Unless otherwise directed, the Compiler generates an object file with the same
name as the source file and extension MOB (for Motorola object). The object
file is eligible for execution by citing the name as a command verb.

For example, the system command IMP MYFIRST calls for the source file "MYFIRST"
(no extension) to be compiled as an IMP program, creating the file
"MYFIRST.MOB". On successful completion of the compilation, the command
"MYFIRST ...." becomes available as a command, and causes the object program to
be loaded and entered.

\section{Options}
There are a number of options affecting the way in which the Compiler processes
the source program. Modifications to the default selections may be requested by
including appropriate keywords in the parameter string. These are introduced by
a dash (minus).

The main options are given below. Those not yet implemented are marked with an
asterisk, and those only partially implemented with a query.
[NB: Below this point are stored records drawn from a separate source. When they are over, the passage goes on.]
/-- R201: no time-out has passed when the count of time-units was just cleared. -/
theorem clearTimeUnits_awaitpPass_control (t : Nat) : (s.clearTimeUnits.awaitpPass t).control = s.control := by
  have hto : ¬ s.clearTimeUnits.timedOut t = true := by
    rw [timedOut_iff, clearTimeUnits_tuCount]
    exact fun ⟨h0, hle⟩ => h0 (Nat.le_zero.1 hle)
  rw [State.awaitpPass, if_neg hto]
  split <;> exact clearTimeUnits_control s

end Ops

/-! ### The Command unit -/

/-- R240, R241: what a later segment of INIT leaves: the core as it was but for an armed clock, or closed by an attempt
that failed. -/
theorem resumeInit_control (s : State) (a : Nat) :
    (s.resumeInit a).control = s.control ∨ (s.resumeInit a).control = s.control.armed ∨
    ((s.resumeInit a).control = s.control.closed ∧
      (s.resumeInit a).env.response = responseBytes .deviceNotResponding 0 []) := by
  simp only [State.resumeInit]
  split_ifs
  · exact .inr (.inr ⟨endRoundTrip_control_closed s, rfl⟩)
  · rcases initLoop_control s.endRoundTrip a with h | ⟨h, hr⟩ <;> rw [h]
    · exact (endRoundTrip_control s).imp_right .inl
    · exact .inr (.inr ⟨endRoundTrip_control_closed s, hr⟩)
  · exact (endRoundTrip_control s).imp_right .inl

/-- R19: a later segment leaves the three as they were but for an armed clock, or is INIT's and closes the core. -/
theorem resumeCommand_control (s : State) (c : CurCmd) :
    (s.resumeCommand c).control = s.control ∨ (s.resumeCommand c).control = s.control.armed ∨
    ∃ a, c = .init a ∧ (s.resumeCommand c).control = s.control.closed ∧
      (s.resumeCommand c).env.response = responseBytes .deviceNotResponding 0 [] := by
  unfold State.resumeCommand
  split
  · cases c with
    | wait => exact .inl rfl
    | writeb rem total =>
      refine .inl ?_
      simp only [State.resumeSegment, State.writebPass]
      split <;> simp
    | flush => exact .inl rfl
    | awaitp t => exact (awaitpPass_control s t).imp_right .inl
    | init a => exact (resumeInit_control s a).imp_right (Or.imp_right fun h => ⟨a, rfl, h⟩)
  · exact .inl rfl

theorem whenOpen_control {s : State} {run : State → State} (h : (run s).control = s.control) :
    (s.whenOpen run).control = s.control := by
  rcases whenOpen_spec s run with ⟨-, e⟩ | ⟨-, e⟩ <;> rw [e]
  · exact h
  · rfl

/-- R240: INIT's first segment opens a closed core, and closes it again if no attempt is allowed. -/
theorem runInit_control (s : State) :
    s.runInit.control = s.control ∨
    (s.timerId = none ∧ ∃ id, s.runInit.control = ⟨false, some id, true⟩ ∨ s.runInit.control = ⟨false, none, false⟩) := by
  simp only [State.runInit]
  split
  · exact .inl rfl
  · next ho =>
    split
    · exact .inl (by simp)
    · next timer _ =>
      have hclosed : s.timerId = none := by rwa [isOpen_iff, not_not] at ho
      have hloop := initLoop_control (s.drawProbe.2.openCore timer) 0
      rw [openCore_control] at hloop
      exact .inr ⟨hclosed, timer, hloop.imp_right And.left⟩

/-- R84: what the first segment of a command does to the three. -/
theorem exec_control {i : Instr} {s t : State} (hi : i.isCommand = true) (h : exec i s = .next t) :
    t.control = s.control ∨ (i = .shutdown ∧ t.control = s.control.closed) ∨
    (i = .init ∧ s.timerId = none ∧
      ∃ id, t.control = ⟨false, some id, true⟩ ∨ t.control = ⟨false, none, false⟩) := by
  cases i <;> cases hi <;> cases h
  case init => exact (runInit_control s).imp_right fun h => .inr ⟨rfl, h⟩
  case shutdown =>
    split
    · exact .inr (.inl ⟨rfl, closeCore_control s⟩)
    · exact .inl rfl
  case rdreg reg =>
    refine .inl ?_
    split <;> rfl
  all_goals refine .inl (whenOpen_control ?_)
  case setrate rate =>
    unfold State.runSetrate
    split <;> simp
  case writeb data =>
    simp only [State.writebPass]
    split <;> simp
  case flush =>
    unfold State.runFlush
    split <;> rfl
  case readline delim n =>
    unfold State.runReadline
    split <;> simp
  case unread data =>
    unfold State.runUnread
    split <;> rfl
  case awaitp t => exact clearTimeUnits_awaitpPass_control s t.toNat
  case wait | write | read | avail | enqp | rdreply => simp [State.runWrite, State.runRead, State.runEnqp]

/-! ### The transaction -/

/-- R223, R224: the received byte goes to the frame, whose mask may disarm the clock, or through the filter, which
leaves some escape state. -/
theorem receive_control (s : State) (rx : Byte) :
    (s.inFlight = true ∧ (s.receive rx).control = if s.suspends then s.control.disarmed else s.control) ∨
    (s.inFlight = false ∧ ∃ e, (s.receive rx).control = { s.control with esc := e }) := by
  rcases receive_spec s rx with ⟨hi, e⟩ | ⟨hi, e⟩ <;> rw [e]
  · refine .inl ⟨hi, ?_⟩
    by_cases hs : s.suspends = true <;> simp [State.control, hs, Control.disarmed]
  · refine .inr ⟨hi, (unescape rx s.esc).2, ?_⟩
    rcases filterStep_spec s rx with ⟨d, -, e⟩ | ⟨-, e⟩ <;> rw [e]
    · exact inAppend_control _ d
    · rfl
In the case of the
yes/no options, the option is suppressed by selecting the keyword prefixed with
"NO".

Source listing control:

\small\tt \begin{verbatim}   -LFILE=<filename>   send listing to specified file
                       (extension LIS added)
   -LFILE=LP:          send listing to network printer
   -LIST               produce source file listing
                       -- if no LFILE specified, then to
                       a file with same name as source
                       and extension LIS added
   Default: -NOLIST

   -LOG                output statistics indicating number of statements,
                       atoms per statement, identifiers per statement,
                       time taken, etc.
   Default: -NOLOG
\end{verbatim}\rm  \normalsize 
Object program control:

\small\tt \begin{verbatim}   -OFILE=<filename>   produce object file with specified name
                       (extension MOB added)
   -OFILE=:N           do not produce object file

 Default: produce object file with same name as source and extension MOB

   -FORCE              produce object file even if program faulty

 Default: -NOFORCE
\end{verbatim}\rm  \normalsize 
 Run-time checks:
\small\tt \begin{verbatim}  ?   -ASS       include unassigned check on full integers
  ?   -STRASS    include unassigned check on strings
  ?   -SASS      include unassigned check on shorts
  ?   -BASS      include unassigned check on bytes

      -ARR       include array bound checking
  *   -LOOP      include %for loop check
  *   -OVER      include overflow check
  *   -CAP       include capacity checking
\end{verbatim}\rm  \normalsize 
 Default: -ASS-STRASS-NOSASS-NOBASS-ARR-LOOP-OVER-CAP
\\ {\hspace*{0.7 in}} -NOCHECK has the effect of suppressing all checks


 Run-time diagnostics:

\small\tt \begin{verbatim}      -DIAG         include line-number updating for diagnostics
      -TRACE        generate code which allows the program to
                    be executed one line at a time under the
                    control of the Software Front Panel
  Default: -DIAG-NOTRACE
\end{verbatim}\rm  \normalsize 

\section{Language facilities}
The language implemented is as defined in the Departmental Report "The IMP77
Language" (3rd Edition), with the exceptions noted below. Reals are limited to
32-bits and are implemented by software.

Features of IMP77 which are not valid in IMP80 (EMAS IMP) and conversely, or
which are peculiar to this implementation, are reported as 'non-standard'
(warning only). However, this warning is not produced for the following widely
used IMP77 facilities, even though they are not available in IMP80:

{\hspace*{0.5 in}} \%shortintegers, \%predicates, \%else \%if,
\\ {\hspace*{0.5 in}} the operator mod-sign,
\\ {\hspace*{0.5 in}} initialisation of dynamic variables to literal values
\\ {\hspace*{0.5 in}} (but initialisation to non-literal values is flagged).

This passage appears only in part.